Quarter Ended June 30, 2012
The derivative restatement adjustment increased production revenue by $1.3
million for the U.S. and decreased production revenue by $1.5 million for
Canada, while derivative gains increased $22.2 million and $3.5 million for the
U.S. and Canada, respectively. Impairment expense increased as the result of
these derivatives no longer being included in the cost center ceiling by $144.0
million and $63.8 million for the U.S. and Canada, respectively, while depletion
expense decreased $1.3 million and $2.6 million for the U.S. and Canada,
respectively. The income tax impact of these adjustments resulted in an increase
to the tax benefit of $34.3 million and $14.6 million for the U.S. and Canada,
respectively. Our consolidated net loss increased $129.5 million. The
restatement increased diluted net loss per share by $0.76, from diluted net loss
per share of $3.96 as previously reported, to diluted net loss per share of
$4.72.
Quarter Ended September 30, 2012
The derivative restatement adjustment decreased production revenue by $0.3
million and $1.1 million for the U.S. and Canada, respectively, while derivative
losses increased $42.8 million and $15.3 million for the U.S. and Canada,
respectively. Impairment expense increased as the result of these derivatives no
longer being included in the cost center ceiling by $43.4 million for the U.S.

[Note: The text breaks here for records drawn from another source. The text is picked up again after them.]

-- ==== Sys2Proof/Laws/State.lean ====
section
/-! SUPPORT. What each update of the state leaves in each field: one lemma per field and update, true by
rfl; written (rfl), so that simp rewrites with them step by step and the kernel compares no whole states. -/

namespace Sys2Proof.Machine

/-! ### State.onBlock -/

@[simp] theorem State.onBlock_block (s : State) (f : Block → Block) : (s.onBlock f).block = f s.block := (rfl)
@[simp] theorem State.onBlock_guest (s : State) (f : Block → Block) : (s.onBlock f).guest = s.guest := (rfl)
@[simp] theorem State.onBlock_mem (s : State) (f : Block → Block) : (s.onBlock f).mem = s.mem := (rfl)
@[simp] theorem State.onBlock_inTransaction (s : State) (f : Block → Block) :
    (s.onBlock f).inTransaction = s.inTransaction := (rfl)
@[simp] theorem State.onBlock_params (s : State) (f : Block → Block) : (s.onBlock f).params = s.params := (rfl)
@[simp] theorem State.onBlock_draws (s : State) (f : Block → Block) : (s.onBlock f).draws = s.draws := (rfl)

/-! ### State.write8 -/

@[simp] theorem State.write8_block (s : State) (seg off : Word) (b : Byte) :
    (s.write8 seg off b).block = s.block := (rfl)
@[simp] theorem State.write8_guest (s : State) (seg off : Word) (b : Byte) :
    (s.write8 seg off b).guest = s.guest := (rfl)
@[simp] theorem State.write8_mem (s : State) (seg off : Word) (b : Byte) :
    (s.write8 seg off b).mem = s.mem.write (linear seg off) b := (rfl)
@[simp] theorem State.write8_inTransaction (s : State) (seg off : Word) (b : Byte) :
    (s.write8 seg off b).inTransaction = s.inTransaction := (rfl)
@[simp] theorem State.write8_params (s : State) (seg off : Word) (b : Byte) :
    (s.write8 seg off b).params = s.params := (rfl)
@[simp] theorem State.write8_draws (s : State) (seg off : Word) (b : Byte) :
    (s.write8 seg off b).draws = s.draws := (rfl)

/-! ### State.drawn -/

@[simp] theorem State.drawn_block (s : State) (n : Nat) : (s.drawn n).block = s.block := (rfl)
@[simp] theorem State.drawn_guest (s : State) (n : Nat) : (s.drawn n).guest = s.guest := (rfl)
@[simp] theorem State.drawn_mem (s : State) (n : Nat) : (s.drawn n).mem = s.mem := (rfl)
@[simp] theorem State.drawn_inTransaction (s : State) (n : Nat) : (s.drawn n).inTransaction = s.inTransaction := (rfl)
@[simp] theorem State.drawn_params (s : State) (n : Nat) : (s.drawn n).params = s.params := (rfl)
@[simp] theorem State.drawn_draws (s : State) (n : Nat) : (s.drawn n).draws = s.draws + n := (rfl)

/-! ### State.withOverride -/

@[simp] theorem State.withOverride_block (s : State) (r : SegReg) : (s.withOverride r).block = s.block := (rfl)
@[simp] theorem State.withOverride_guest (s : State) (r : SegReg) :
    (s.withOverride r).guest = { s.guest with override := some r } := (rfl)
@[simp] theorem State.withOverride_mem (s : State) (r : SegReg) : (s.withOverride r).mem = s.mem := (rfl)
@[simp] theorem State.withOverride_inTransaction (s : State) (r : SegReg) :
    (s.withOverride r).inTransaction = s.inTransaction := (rfl)
@[simp] theorem State.withOverride_params (s : State) (r : SegReg) : (s.withOverride r).params = s.params := (rfl)
@[simp] theorem State.withOverride_draws (s : State) (r : SegReg) : (s.withOverride r).draws = s.draws := (rfl)

/-! ### State.trapReturn -/

@[simp] theorem State.trapReturn_block (s : State) : (s.trapReturn).block = s.block := (rfl)
@[simp] theorem State.trapReturn_guest (s : State) :
    (s.trapReturn).guest = { s.guest with ip := s.retIP, cs := s.retCS, flags := s.read16 s.guest.ss (s.guest.sp + 4), sp := s.guest.sp + 6, override := none } := (rfl)
@[simp] theorem State.trapReturn_mem (s : State) : (s.trapReturn).mem = s.mem := (rfl)
@[simp] theorem State.trapReturn_inTransaction (s : State) : (s.trapReturn).inTransaction = false := (rfl)
@[simp] theorem State.trapReturn_params (s : State) : (s.trapReturn).params = s.params := (rfl)
@[simp] theorem State.trapReturn_draws (s : State) : (s.trapReturn).draws = s.draws := (rfl)

/-! ### Block.withTop -/

@[simp] theorem Block.withTop_regs (b : Block) (t : BitVec 3) : (b.withTop t).regs = b.regs := (rfl)
@[simp] theorem Block.withTop_tags (b : Block) (t : BitVec 3) : (b.withTop t).tags = b.tags := (rfl)
@[simp] theorem Block.withTop_sw (b : Block) (t : BitVec 3) : (b.withTop t).sw = swWithTop b.sw t := (rfl)
@[simp] theorem Block.withTop_cw (b : Block) (t : BitVec 3) : (b.withTop t).cw = b.cw := (rfl)

/-! ### Block.setReg -/

@[simp] theorem Block.setReg_regs (b : Block) (p : BitVec 3) (v : Double) :
    (b.setReg p v).regs = b.regs.set p.toNat v p.isLt := (rfl)
@[simp] theorem Block.setReg_tags (b : Block) (p : BitVec 3) (v : Double) : (b.setReg p v).tags = b.tags := (rfl)
@[simp] theorem Block.setReg_sw (b : Block) (p : BitVec 3) (v : Double) : (b.setReg p v).sw = b.sw := (rfl)
@[simp] theorem Block.setReg_cw (b : Block) (p : BitVec 3) (v : Double) : (b.setReg p v).cw = b.cw := (rfl)

/-! ### Block.setTag -/

@[simp] theorem Block.setTag_regs (b : Block) (p : BitVec 3) (t : Tag) : (b.setTag p t).regs = b.regs := (rfl)
@[simp] theorem Block.setTag_tags (b : Block) (p : BitVec 3) (t : Tag) :
    (b.setTag p t).tags = b.tags.set p.toNat t p.isLt := (rfl)
@[simp] theorem Block.setTag_sw (b : Block) (p : BitVec 3) (t : Tag) : (b.setTag p t).sw = b.sw := (rfl)
@[simp] theorem Block.setTag_cw (b : Block) (p : BitVec 3) (t : Tag) : (b.setTag p t).cw = b.cw := (rfl)

/-! ### Block.setST -/

@[simp] theorem Block.setST_regs (b : Block) (i : BitVec 3) (v : Double) :
    (b.setST i v).regs = b.regs.set (b.phys i).toNat v (b.phys i).isLt := (rfl)
@[simp] theorem Block.setST_tags (b : Block) (i : BitVec 3) (v : Double) :
    (b.setST i v).tags = b.tags.set (b.phys i).toNat (tagOf v) (b.phys i).isLt := (rfl)
@[simp] theorem Block.setST_sw (b : Block) (i : BitVec 3) (v : Double) : (b.setST i v).sw = b.sw := (rfl)
@[simp] theorem Block.setST_cw (b : Block) (i : BitVec 3) (v : Double) : (b.setST i v).cw = b.cw := (rfl)

/-! ### Block.incSTP -/

@[simp] theorem Block.incSTP_regs (b : Block) : (b.incSTP).regs = b.regs := (rfl)
@[simp] theorem Block.incSTP_tags (b : Block) : (b.incSTP).tags = b.tags := (rfl)
@[simp] theorem Block.incSTP_sw (b : Block) : (b.incSTP).sw = swWithTop b.sw (b.top + 1) := (rfl)
@[simp] theorem Block.incSTP_cw (b : Block) : (b.incSTP).cw = b.cw := (rfl)

/-! ### Block.decSTP -/

@[simp] theorem Block.decSTP_regs (b : Block) : (b.decSTP).regs = b.regs := (rfl)
@[simp] theorem Block.decSTP_tags (b : Block) : (b.decSTP).tags = b.tags := (rfl)
@[simp] theorem Block.decSTP_sw (b : Block) : (b.decSTP).sw = swWithTop b.sw (b.top - 1) := (rfl)
@[simp] theorem Block.decSTP_cw (b : Block) : (b.decSTP).cw = b.cw := (rfl)

/-! ### Block.free -/

@[simp] theorem Block.free_regs (b : Block) (i : BitVec 3) : (b.free i).regs = b.regs := (rfl)
@[simp] theorem Block.free_tags (b : Block) (i : BitVec 3) :
    (b.free i).tags = b.tags.set (b.phys i).toNat Tag.empty (b.phys i).isLt := (rfl)
@[simp] theorem Block.free_sw (b : Block) (i : BitVec 3) : (b.free i).sw = b.sw := (rfl)
@[simp] theorem Block.free_cw (b : Block) (i : BitVec 3) : (b.free i).cw = b.cw := (rfl)

/-! ### Block.compare -/

@[simp] theorem Block.compare_regs (b : Block) (x y : Double) : (b.compare x y).regs = b.regs := (rfl)
@[simp] theorem Block.compare_tags (b : Block) (x y : Double) : (b.compare x y).tags = b.tags := (rfl)
@[simp] theorem Block.compare_sw (b : Block) (x y : Double) :
    (b.compare x y).sw = swCompare b.sw (F64.relation x y) := (rfl)
@[simp] theorem Block.compare_cw (b : Block) (x y : Double) : (b.compare x y).cw = b.cw := (rfl)

/-! ### Block.clearExceptions -/

@[simp] theorem Block.clearExceptions_regs (b : Block) : (b.clearExceptions).regs = b.regs := (rfl)
@[simp] theorem Block.clearExceptions_tags (b : Block) : (b.clearExceptions).tags = b.tags := (rfl)
@[simp] theorem Block.clearExceptions_sw (b : Block) : (b.clearExceptions).sw = swClearExceptions b.sw := (rfl)
@[simp] theorem Block.clearExceptions_cw (b : Block) : (b.clearExceptions).cw = b.cw := (rfl)

/-! ### Block.withEnvironment -/

@[simp] theorem Block.withEnvironment_regs (b : Block) (cw sw tw : Word) :
    (b.withEnvironment cw sw tw).regs = b.regs := (rfl)
@[simp] theorem Block.withEnvironment_tags (b : Block) (cw sw tw : Word) :
    (b.withEnvironment cw sw tw).tags = tagsOfWord tw := (rfl)
@[simp] theorem Block.withEnvironment_sw (b : Block) (cw sw tw : Word) : (b.withEnvironment cw sw tw).sw = sw := (rfl)
@[simp] theorem Block.withEnvironment_cw (b : Block) (cw sw tw : Word) : (b.withEnvironment cw sw tw).cw = cw := (rfl)

end Sys2Proof.Machine
end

and decreased impairment expense by $39.1 million for Canada, while depletion
expense decreased $3.3 million and $5.9 million for the U.S. and Canada,
respectively. The income tax impact of these adjustments resulted in an increase
to the tax expense of $75.3 million and $8.8 million for the U.S. and Canada,
respectively. Our consolidated net loss increased $138.8 million. The
restatement increased diluted net loss per share by $0.82, from diluted net loss
per share of $3.83 as previously reported, to diluted net loss per share of
$4.65.
OVERVIEW
We are an independent oil and gas company engaged primarily in the acquisition,
exploration, development, and production of onshore oil and gas based in Fort
Worth, Texas. We focus primarily on unconventional reservoirs where hydrocarbons
may be found in challenging geological conditions such as fractured shales,
coalbeds and tight sands. We generate revenue, income and cash flows by
producing and selling natural gas, NGLs and oil. We conduct acquisition,
exploration, development, and production activities to replace the reserves that
we produce.
At December 31, 2012, 76% and 23% of our proved reserves were natural gas and
NGLs, respectively. Consistent with one of our business strategies, we continue
to develop our unconventional resources by applying our expertise to our
development projects in our Barnett Shale Asset, Horseshoe Canyon Asset and Horn
River Asset, which had 81%, 11% and 7%, respectively, of our proved reserves at
December 31, 2012. During 2012, based on the success of our exploration in our
Horn River Asset, we began to consider this a development area, particularly in
the southern portion of our acreage. Our acreage in
our Horn River Asset provides us the most immediate additional opportunity for
further application of our unconventional resources expertise.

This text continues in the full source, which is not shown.